Ad ogni epoca, il suo vaccino. Una volta scoperto, tale rimedio scientifico era entrato nella storia, facendo in modo che, ad un dato contagio endemico, corrispondesse il potervi provvedere con una vaccinazione che pare, però, contemperasse fra la gente, ogni qual volta se ne ingiungesse l’opportunità fattibile del farne uso, anche obiezioni refrattarie e scettiche, per non dire avverse.

A Brescia, ad esempio, in occasione del diffondersi del vaiolo, sia in città che nelle località vicine ai suoi sobborghi, ci aveva pensato l’allora prefetto Angelo Cova (1834–1921) ad imporre la vaccinazione obbligatoria, per la tutela della salute pubblica, pronunciandosi nel rispetto delle disposizioni sanitarie che il quotidiano “La Sentinella Bresciana” del 16 aprile 1902 non mancava di rimarcare, mediante l’informazione apportata a sopravvivente spaccato indicativo di quale fosse, nel bresciano, il problema che si cercasse allora di affrontare: “L’onorevole Sindaco rende di pubblica ragione il seguente Decreto Prefettizio: “Visto che nei sobborghi di Sant’Alessandro, S. Nazaro, Fornaci, appartenenti al Comune di Brescia si sono verificati dei casi di vaiolo, ritenuta la necessità dell’applicazione di provvedimenti speciali adatti ad impedire, per quanto è possibile, la diffusione dell’infezione nel resto del Comune; ritenuto che una rivaccinazione eseguita su larga scala si è sempre dimostrata come il più sicuro mezzo per combattere le epidemie vaiuolose, visti gli art. 47 e 51 della legge 22 dicembre 1888 n. 5849; l’art. 129 del Regolamento generale sanitario del 3 febbraio 1901, il quale comprende il vaiuolo tra le malattie infettive diffusive; l’art. 15 del Regolamento del 29 marzo 1892, sulla vaccinazione obbligatoria, e l’art. 3 della legge comunale e provinciale, sentito il Consiglio Sanitario Provinciale, ordina che tutti gli abitanti dei sobborghi di Sant’Alessandro, S. Nazzaro e Fornaci, siano tenuti a sottoporsi alla vaccinazione. Sono esenti da tale obbligo le persone che proveranno di aver subito l’innesto con esito positivo da meno di anni otto e quelle che il medico vaccinatore riconosca per ragioni speciali di poter esentare.
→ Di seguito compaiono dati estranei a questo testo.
theorem execLongPressHoldEnd_good {W : Group → Prop} (a0 : ColdEnv) (a1 : State) (r t : State) (h : Good W r a1) (e : execLongPressHoldEnd a0 a1 =
    .next t) (_ : W .cellar := by assumption) (_ : W .flash := by assumption) (_ : W .otp := by assumption) (_ : W .image := by assumption) (_ : W
    .page := by assumption) (_ : W .powered := by assumption) (_ : W .inputs := by assumption) (_ : W .wakeCause := by assumption) (_ : W .settings :=
    by assumption) (_ : W .clock := by assumption) (_ : W .badWords := by assumption) (_ : W .crystal := by assumption) (_ : W .verdict := by
    assumption) (_ : W .staged := by assumption) (_ : W .applied := by assumption) (_ : W .timing := by assumption) (_ : W .address := by assumption)
    (_ : W .expiry := by assumption) (_ : W .question := by assumption) (_ : W .life := by assumption) (_ : W .arming := by assumption) (_ : W
    .flashOp := by assumption) (_ : W .rng := by assumption) (_ : W .diag := by assumption) (_ : W .failed := by assumption) (_ : W .button := by
    assumption) (_ : W .ship := by assumption) (_ : W .changeover := by assumption) (_ : W .graft := by assumption) (_ : W .irq := by assumption) (_ :
    W .lastEvent := by assumption) : Good W r t := by
  unfold execLongPressHoldEnd at e
  rw [Host.Outcome.next.injEq] at e
  rw [← e]
  exact Good.ite (coldReset_good _ _ _ _ (cellarCut_good _ _ h)) h

theorem takeoverSources_good {W : Group → Prop} (a0 : State) (r : State) (h : Good W r a0) : Good W r (takeoverSources a0) := ⟨h.1⟩

theorem takeoverStrings_good {W : Group → Prop} (a0 : State) (r : State) (h : Good W r a0) : Good W r (takeoverStrings a0) := by
  unfold takeoverStrings
  repeat' first
    | with_reducible assumption | with_reducible apply modBook_good
    | (with_reducible apply Good.foldl; intro _ _ _) | intro _
    | with_reducible apply Good.ite | split
    | with_reducible apply Good.fold | (with_reducible apply Good.mk'; try dsimp only)

theorem takeover114_good {W : Group → Prop} (a0 : State) (r : State) (h : Good W r a0) (_ : W .cellar := by assumption) (_ : W .applied := by
    assumption) (_ : W .changeover := by assumption) : Good W r (takeover114 a0) := by
  unfold takeover114
  repeat' first
    | with_reducible assumption
    | with_reducible apply setMode_good
    | with_reducible apply applyChecks_good
    | with_reducible apply applyClasses_good
    | with_reducible apply applySources_good
    | with_reducible apply applyEntries_good
    | with_reducible apply bindCells_good
    | with_reducible apply seekFeed_good
    | with_reducible apply peersApply_good
    | with_reducible apply adcApply_good
    | with_reducible apply saveActivation_good
    | with_reducible apply startSystems_good
    | with_reducible apply takeoverSources_good
    | with_reducible apply takeoverStrings_good
    | (extract_lets +onlyGivenNames z; first
        | (refine (fun (hz : Good W r z) => ?_) ?_; (on_goal 1 => clear_value z); (on_goal 2 => (dsimp -zeta only [z]; clear z)))
        | (refine (fun (hz : Good W r z.1) => ?_) ?_; (on_goal 1 => clear_value z); (on_goal 2 => (dsimp -zeta only [z]; clear z)))
        | (refine (fun (hz : Good W r z.2) => ?_) ?_; (on_goal 1 => clear_value z); (on_goal 2 => (dsimp -zeta only [z]; clear z)))
        | (have _q : Nat := z; clear _q; clear_value z) | (have _q : Bool := z; clear _q; clear_value z)
        | (have _q : Word := z; clear _q; clear_value z) | (have _q : Record := z; clear _q; clear_value z)
        | (try dsimp -zeta only [z]; clear z))
    | with_reducible exact id
    | with_reducible exact fun _ w => w
    | with_reducible exact fun _ _ => memWf_nil _
    | with_reducible exact memPutWord_wf
    | with_reducible exact memWriteList_wf
    | with_reducible exact memErase_wf
    | with_reducible exact memWriteList_wf (memWf_nil _)
    | with_reducible exact stgRegs_wf _ _ _
    | with_reducible exact fun _ => memWf_nil _
    | (with_reducible apply Good.foldl; intro _ _ _)
    | (with_reducible apply Good.foldl_fst; intro _ _ _)
    | intro _
    | with_reducible apply Good.ite
    | with_reducible apply Good.ite_fst
    | split
    | with_reducible apply Good.fold
    | (with_reducible apply Good.mk'; try dsimp only)
    | dsimp only
    | simp only [rngLost_buf, stgLimp_buf, endSession9_buf, trlOff_buf, trlOn_buf, stgEmpty_buf, trlOff_same, trlOn_same, adcStop_same, stgLimp_same]
    | with_reducible apply Good.fold_cry
    | with_reducible apply Good.fold_spi
    | with_reducible apply Good.fold_trl
    | with_reducible apply Good.fold_stg
    | with_reducible apply Good.fold_mem
    | with_reducible apply Good.fold_held
    | with_reducible apply Good.fold_fls
    | with_reducible apply Good.fold_bank0
    | with_reducible apply Good.fold_bank1
    | (with_reducible apply Good.fold_clock)
    | (with_reducible apply Good.fold_badWords)
    | (with_reducible apply Good.fold_crystal)
    | (with_reducible apply Good.fold_verdict)
    | (with_reducible apply Good.fold_staged)
    | (with_reducible apply Good.fold_applied)
    | (with_reducible apply Good.fold_timing)
    | (with_reducible apply Good.fold_address)
    | (with_reducible apply Good.fold_expiry)
    | (with_reducible apply Good.fold_question)
    | (with_reducible apply Good.fold_life)
    | (with_reducible apply Good.fold_arming)
    | (with_reducible apply Good.fold_flashOp)
    | (with_reducible apply Good.fold_rng)
    | (with_reducible apply Good.fold_diag)
    | (with_reducible apply Good.fold_failed)
    | (with_reducible apply Good.fold_button)
    | (with_reducible apply Good.fold_ship)
    | (with_reducible apply Good.fold_changeover)
    | (with_reducible apply Good.fold_graft)
    | (with_reducible apply Good.fold_irq)
    | (with_reducible apply Good.fold_lastEvent)
    | (with_reducible apply Good.fold_powered)
    | (with_reducible apply Good.fold_inputs)
    | (with_reducible apply Good.fold_wakeCause)
    | (with_reducible apply Good.fold_settings)
    | (refine Good.gen (by with_reducible assumption) rfl rfl rfl ?_ ?_ ?_ ?_ ?_ ?_ ?_ ?_ ?_ ?_ ?_ ?_ ?_ ?_ ?_ ?_ ?_ ?_ ?_ ?_ ?_ ?_ ?_ ?_ ?_ ?_ ?_ ?_ ?_ ?_ ?_ <;> first | exact .inl (by assumption) | exact .inr rfl | exact .inr ⟨rfl, rfl⟩ | exact id | skip)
I contravventori saranno deferiti all’autorità giudiziaria per i provvedimenti di sua competenza”.

Di concerto con questo quotidiano locale che pubblicava la citata ordinanza prefettizia, anche il giornale “La Provincia di Brescia” concorreva a promuovere la vaccinazione anti-vaiuolosa, andando, ad esempio, ad evidenziare, fra le sue pagine del 18 aprile 1902, un appello formulato in tal senso, sviluppandolo a modo di notizia, circa, cioè, un accenno a quanto era occorso a chi pare non avesse personalmente ottemperato all’incombenza vaccinale: “Fatevi vaccinare. Al fine di evitare spiacevoli inconvenienti, come quello toccato ai fratelli Del Bono Battista e Michele di Ospitaletto che, non avendo adempiuto all’obbligo della rivaccinazione furono dichiarati in contravvenzione e poi obbligati a subirla sotto minaccia d’arresto, è bene che ogni cittadino abitante nelle zone e nei Comuni infestati dal vaiuolo e per i quali è stato ordinata la rivaccinazione, si sottopongano alla stessa, risparmiando così noie a sé stessi e non costringendo le autorità a far uso di odiose misure repressive”.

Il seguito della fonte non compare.